INPUT RECORDS:
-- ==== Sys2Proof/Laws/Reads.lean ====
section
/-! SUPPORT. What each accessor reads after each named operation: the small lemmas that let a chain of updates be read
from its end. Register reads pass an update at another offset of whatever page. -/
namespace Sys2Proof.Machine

WHAT IS BEING ASKED:
Lines before the one containing "updates be read" are to be left out; that line and every line after it through the end of the data should be copied exactly.

COMPLETED TASK:
/-! SUPPORT. What each accessor reads after each named operation: the small lemmas that let a chain of updates be read
from its end. Register reads pass an update at another offset of whatever page. -/
namespace Sys2Proof.Machine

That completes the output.